Given information section start

-- ==== Sys2Proof/Machine/Presence.lean ====
section
/-! DEFINITION. Presence of scratchpad lines, stages, timelines, and the parks that they release (R99 to R106, R124, R291 to R294). -/

namespace Sys2Proof.Machine

/-! ### Lines (R99, R101, R291) -/

/-- The `n` lines from one up, modulo the lines of the scratchpad. -/
def lineRange (p first n : Nat) : List Nat := if p = 0 then [] else (List.range n).map fun i => (first + i) % (p / 128)

/-- Lines lose their presence; data and counts stay. -/
def Team.clearLines (t : Team) (ls : List Nat) : Team := { t with absent := sunion ls t.absent }
/-- Lines without outstanding copies are filled with zeros and marked present. -/
def Team.fillLines (t : Team) (ls : List Nat) : Team :=
  ls.foldl (fun t l =>
    if (tget l t.counts).getD 0 = 0 then
      { (t.writeSpad (128 * l) (List.replicate 128 0)) with absent := t.absent.filter (· ≠ l) }
    else t) t
/-- Every line of a range is present. -/
def Team.hasLines (t : Team) (ls : List Nat) : Bool := ls.all fun l => !t.absent.contains l

/-! ### Stages (R103 to R106) -/

/-- A producer slot of a stage (R103). -/
structure StageSlot where
  expect : Nat
  delivered : Nat
  rank : Nat
  armed : Bool
  forfeit : Bool
  deriving DecidableEq, Repr

/-- Slot `p` of the stage record at an offset. -/
def Team.stageSlot (t : Team) (off p : Nat) : StageSlot :=
  let b := fun i => (t.spadByte (off + 16 * p + i)).toNat
  { expect := leNat ((List.range 4).map fun i => t.spadByte (off + 16 * p + i)),
    delivered := leNat ((List.range 4).map fun i => t.spadByte (off + 16 * p + 4 + i)),
    rank := b 8, armed := (b 9).testBit 0, forfeit := (b 9).testBit 1 }

/-- Write a slot. -/
def Team.putSlot (t : Team) (off p : Nat) (q : StageSlot) : Team :=
  t.writeSpad (off + 16 * p) (leBytes 4 q.expect ++ leBytes 4 q.delivered ++
    leBytes 8 (q.rank + (if q.armed then 256 else 0) + (if q.forfeit then 512 else 0)))

/-- The share of a slot is met. -/
def StageSlot.met (q : StageSlot) : Bool := !q.armed || q.expect ≤ q.delivered || q.forfeit

/-- Every armed slot of a stage is met (R105). -/
def Team.stageMet (t : Team) (off : Nat) : Bool := (List.range 8).all fun p => (t.stageSlot off p).met

/-- The producer of a slot can deliver no more: its team has retired or does not exist, and no unfinished copy names the slot (R106). -/
def State.producerGone (s : State) (t : TeamRef) (off p rank : Nat) : Bool :=
  let c := match s.launch? t.lid with | some l => l.hdr.cohort | none => 0
  let cohort := match s.team? t with | some k => k.cohort | none => 0
  let producer : Option TeamRef :=
    if c = 0 then (if rank = 0 then some t else none) else (if rank < c then some ⟨t.lid, cohort * c + rank⟩ else none)
  let gone := match producer with
    | some q => (match s.team? q with | some k => !k.alive | none => true)
    | none => true
  gone && !(s.copies.any fun k => k.accepted && k.tmpl.sten && k.tmpl.prod == p &&
    s.spadLoc k.w.teamRef (k.tmpl.stage / 128 * 128) == .spad t off)

/-- `stwait` completes: the mask of forfeited slots comes back, and the slots are disarmed (R105). -/
def Team.takeStage (t : Team) (off : Nat) : Nat × Team :=
  (List.range 8).foldl (fun a p =>
    let q := a.2.stageSlot off p
    if q.armed then
      (a.1 + (if q.forfeit then 2 ^ p else 0),
       a.2.putSlot off p { q with delivered := q.delivered - q.expect, armed := false, forfeit := false })
    else a) (0, t)

/-- Complete a wait on a stage for a path: s[D], WSTAT, and a cluster-scope acquire (R105). -/
def State.finishStage (s : State) (w : WaveRef) (pid d : Nat) (l : Loc) : State :=
  let r := match l with
    | .spad t off => (match s.team? t with | some k => let m := k.takeStage off; (m.1, s.modTeam t fun _ => m.2) | none => (0, s))
    | _ => (0, s)
  (r.2.dropCache (s.coreOf w.teamRef)).modWave w fun v =>
    ((v.setS d (BitVec.ofNat 64 r.1)).raiseW (if r.1 = 0 then 0 else wFORFEIT)).unpark pid

/-- A stage lets its waiters go on. -/
def State.stageReady (s : State) (l : Loc) : Bool :=
  match l with
  | .spad t off => (match s.team? t with | some k => k.stageMet off | none => true)
  | _ => true

/-- The stage that a scratchpad offset names (R96, R103). -/
def State.stageLoc (s : State) (t : TeamRef) (o : Nat) : Loc := s.spadLoc t (o % 2 ^ 32 / 128 * 128)

/-- Armed slots whose producers are gone become FORFEIT, in every stage that was armed or waited for (R106). -/
def State.forfeits (s : State) : State :=
  s.teams.foldl (fun s e => e.2.stages.foldl (fun s off => (List.range 8).foldl (fun s p =>
    match s.team? e.1 with
    | some t =>
      let q := t.stageSlot off p
      if t.alive && q.armed && !q.forfeit && q.delivered < q.expect && s.producerGone e.1 off p q.rank then
        s.modTeam e.1 fun t => t.putSlot off p { q with forfeit := true }
      else s
    | none => s) s) s) s

/-- Forfeits are settled, and paths parked on stages that are met go on. -/
def State.settleStages (s : State) : State :=
  let s := s.forfeits
  s.waves.foldl (fun s e => e.2.paths.foldl (fun s p => match p.park with
    | .stage d off =>
      let l := s.stageLoc e.1.teamRef off
      if s.present e.1 && s.stageReady l then s.finishStage e.1 p.pid d l else s
    | _ => s) s) s

/-- Stages are settled when a scratchpad may have been written: the part works from the values that stand in the records (R103). -/
def State.settleIf (s : State) (c : Bool) : State := if c then s.settleStages else s
/-- A store to a scratchpad is on its way. -/
def State.spadStores (s : State) : Bool := (s.queue ++ s.buffer).any fun r => r.loc.isSpad
/-- The operation acts on a scratchpad. -/
def Pend.onSpad (p : Pend) : Bool := match p.kind with | .mem r _ _ _ => r.sp | _ => false

/-! ### What follows stores to a scratchpad -/

/-- Older overlapping stores on their way that a store has to follow. -/
def State.olderStores (s : State) (r : StoreRec) : List StoreRec :=
  let old := fun (inBuffer : Bool) (q : StoreRec) => s.together inBuffer q r && q.overlaps r.loc r.bytes.length
  (s.buffer.takeWhile fun q => q.sid ≠ r.sid).filter (old true) ++
    (if s.buffer.any fun q => q.sid == r.sid then [] else (s.queue.takeWhile fun q => q.sid ≠ r.sid).filter fun q => !q.held && old false q)
/-- The stores on their way to some bytes that a wave has before it, and the older ones that these have to follow, in their order. -/
def State.dueStores (s : State) (w : WaveRef) (ls : List (Loc × Nat)) : List StoreRec :=
  let near := ls.flatMap fun l => ((s.ahead w (s.coreOf w.teamRef) s.nextId l.1 l.2).filter fun r => r.overlaps l.1 l.2).map (·.sid)
  (s.buffer ++ s.queue).foldr (fun r due =>
    if near.contains r.sid || due.any (fun q => (s.olderStores q).any (·.sid == r.sid)) then r :: due else due) []
/-- The stores on their way to bytes of a scratchpad that a wave has before it are performed, each after the older overlapping ones: what follows at issue comes
after them (R118); the part acts on what they write into a stage (R103). -/
def State.drainOwn (s : State) (w : WaveRef) (ls : List (Loc × Nat)) : State :=
  let due := s.dueStores w ls
  (due.foldl (fun s r => if r.held || s.storeWaits r || !(s.olderStores r).isEmpty then s else s.performStore r) s).settleIf (!due.isEmpty)

/-- A wave's fabric instruction is another request. -/
def Wave.setFab (v : Wave) (op : Nat) (q : FabReq) : Wave := v.modPend op fun p => { p with kind := .fab q false }

/-- A path whose fabric instruction need not wait any more goes on (R302, R371). -/
def State.fabGoes (s : State) (w : WaveRef) (pid : Nat) (sw : Bool) : State :=
  (s.modWave w fun v => { (v.unpark pid) with switchWait := v.switchWait || sw }).fallThrough w pid

/-- A send or atomic of a path that nothing parks any more waits for its place as at issue: the path is not parked (R170). -/
def State.holdSend (s : State) (w : WaveRef) (op pid : Nat) (q : FabReq) : State := s.modWave w fun v => (v.setFab op q).unpark pid

/-- `osend` reads its payload as it stands: the wave's own earlier stores to it come first; an absent line parks the path; poison kills; the payload is not read
before there is a place for a packet that will be held (R100, R118, R170, R176, R302). -/
def State.startSend (s : State) (w : WaveRef) (op pid : Nat) (sw : Bool) (pc : Nat) (d dst ctx mbox off len : Nat) (stamp : Option Nat) : State :=
  let ls := (List.range len).map fun j => s.spadAt w.teamRef off j
  let s := s.drainOwn w (ls.map (·, 1))
  if ls.any fun l => s.lineAbsent l then
    s.modWave w fun v => (v.setFab op (.parked (.osend d dst ctx mbox off len stamp) pid sw)).parkPath pid (.payload op) pc
  else if s.noPlace stamp then s.holdSend w op pid (.parked (.osend d dst ctx mbox off len stamp) pid sw)
  else
    let bs := ls.map s.readLoc
    if bs.any (·.2) then s.killLaunch w.lid 0x0E pc 0
    else (s.modWave w fun v => v.setFab op ((FabReq.osend d dst ctx mbox (bs.map (·.1)) stamp).goes s.now stamp)).fabGoes w pid sw

/-- Paths parked in `spwait` whose lines are all present go on (R291), and so do paths parked on the lines of an `osend` payload (R302). -/
def State.wakeSpwait (s : State) : State :=
  s.waves.foldl (fun s e => e.2.paths.foldl (fun s p => match p.park with
    | .lines first n =>
      let ls := match s.launch? e.1.lid with | some l => lineRange l.hdr.spadP first n | none => []
      if s.present e.1 && (match s.team? e.1.teamRef with | some t => t.hasLines ls | none => true) then
        s.modWave e.1 fun v => v.unpark p.pid
      else s
    | .payload op =>
      (match (s.wave? e.1).bind fun v => v.pend? op with
        | some o => (match o.kind with
          | .fab (.parked (.osend d dst ctx mbox off n stamp) pid sw) _ =>
            if s.present e.1 && !((List.range n).any fun j => s.lineAbsent (s.spadAt e.1.teamRef off j)) then
              s.startSend e.1 op pid sw o.off d dst ctx mbox off n stamp
            else s
          | _ => s)
        | none => s)
    | _ => s) s) s

/-- Remember a stage of a team. -/
def State.noteStage (s : State) (l : Loc) : State :=
  match l with
  | .spad t off => s.modTeam t fun k => { k with stages := sins off k.stages }
  | _ => s

/-! ### Timelines (R124, R294) -/

def State.timeline (s : State) (lid ctx : Nat) : Timeline :=
  match s.launch? lid with | some l => l.timelines.getD ctx Timeline.zero | none => Timeline.zero

/-- Paths parked in `tlwait` whose counter has arrived go on: a device-scope acquire. -/
def State.wakeTimelines (s : State) : State :=
  s.waves.foldl (fun s e => e.2.paths.foldl (fun s p => match p.park with
    | .timeline c n =>
      if s.present e.1 && n.toNat ≤ (s.timeline e.1.lid c).value then
        (s.dropCache (s.coreOf e.1.teamRef)).modWave e.1 fun v => v.unpark p.pid
      else s
    | _ => s) s) s

/-- Every park that lines, stages and timelines release is tested. -/
def State.wakeMemory (s : State) : State := s.wakeLines.wakeSpwait.settleStages.wakeTimelines

end Sys2Proof.Machine
end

Given information section end

=== Problem statement ===
The lines above starting at the one that contains "let old := fun" and ending at the one that contains "(if s.buffer.any fun" must be transcribed exactly, and no other lines may appear.

=== Reply to the task ===
  let old := fun (inBuffer : Bool) (q : StoreRec) => s.together inBuffer q r && q.overlaps r.loc r.bytes.length
  (s.buffer.takeWhile fun q => q.sid ≠ r.sid).filter (old true) ++
    (if s.buffer.any fun q => q.sid == r.sid then [] else (s.queue.takeWhile fun q => q.sid ≠ r.sid).filter fun q => !q.held && old false q)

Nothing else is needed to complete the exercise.